Document-First Execution

Sessions use a document-first model where cells are stored in an Automerge document. This enables multi-client synchronization:
# Create a cell in the document
cell_id = session.create_cell("x = 10")

# Update cell source
session.set_source(cell_id, "x = 20")

# Execute by cell ID (daemon reads source from document)
result = session.execute_cell(cell_id)

# Read cell state
cell = session.get_cell(cell_id)
print(cell.source)           # "x = 20"
print(cell.execution_count)  # 1

Session Isolation

Each session connects to a unique “virtual notebook” room in the daemon. Sessions are isolated from each other but can share kernels if they use the same notebook_id.
Multiple sessions with the same notebook_id share the same kernel and document state.
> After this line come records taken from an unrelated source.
/-- LINK-DIAGNOSE (R66). -/
def linkDiagnoseTaken (s : State) : State × Status :=
  match s.link.state with
  | .ready | .quiet | .unreachable =>
    if s.issuer.table.any ReqEntry.isOpen then (s, .busy)
    else
      let s := { s with att := { s.att with diagnosis := some (Diagnosis.fresh s.link.state) } }
      let s := setLinkState .diagnosing (stopLinkTimers (flushDown s))
      ({ s with link := { s.link with diag := some 75 } }, .accepted)
  | _ => (s, .busy)

/-- The outcome of the next pin is written (R67). -/
def Diagnosis.measure (d : Diagnosis) (o : PinOutcome) : Diagnosis :=
  match d.dataPlus, d.dataMinus, d.presence with
  | none, _, _ => { d with dataPlus := some o }
  | some _, none, _ => { d with dataMinus := some o }
  | some _, some _, none => { d with presence := some o }
  | some _, some _, some _ => { d with railSense := some o, complete := true, endedBy := some .finished }

/-- A measurement of the diagnosis ends (R67). -/
def measurementEnds (o : PinOutcome) (s : State) : State :=
  match s.att.diagnosis with
  | some d =>
    if s.link.diag.isSome then
      let d := d.measure o
      let s := { s with att := { s.att with diagnosis := some d } }
      if d.complete then
        let s := { s with link := { s.link with diag := none } }
        startTraining (post (.link (.diagnosed d.dataPlus d.dataMinus d.presence d.railSense)) s)
      else { s with link := { s.link with diag := some 75 } }
    else s
  | none => s

end Sys2Proof.Machine
end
This enables Python scripts to interact with notebooks open in the app.

API Classes

Session

Synchronous session for executing code

AsyncSession

Async session for concurrent workflows

ExecutionResult

Output handling and result types

DaemonClient

Low-level daemon operations

Multi-Client Scenarios

Two sessions with the same notebook_id share the same kernel and document:
# Session 1 creates a cell and executes
s1 = runtimed.Session(notebook_id="shared")
s1.connect()
s1.start_kernel()
cell_id = s1.create_cell("x = 42")
s1.execute_cell(cell_id)

# Session 2 sees the cell and shares the kernel
s2 = runtimed.Session(notebook_id="shared")
s2.connect()
s2.start_kernel()  # Reuses existing kernel

cells = s2.get_cells()
assert any(c.id == cell_id for c in cells)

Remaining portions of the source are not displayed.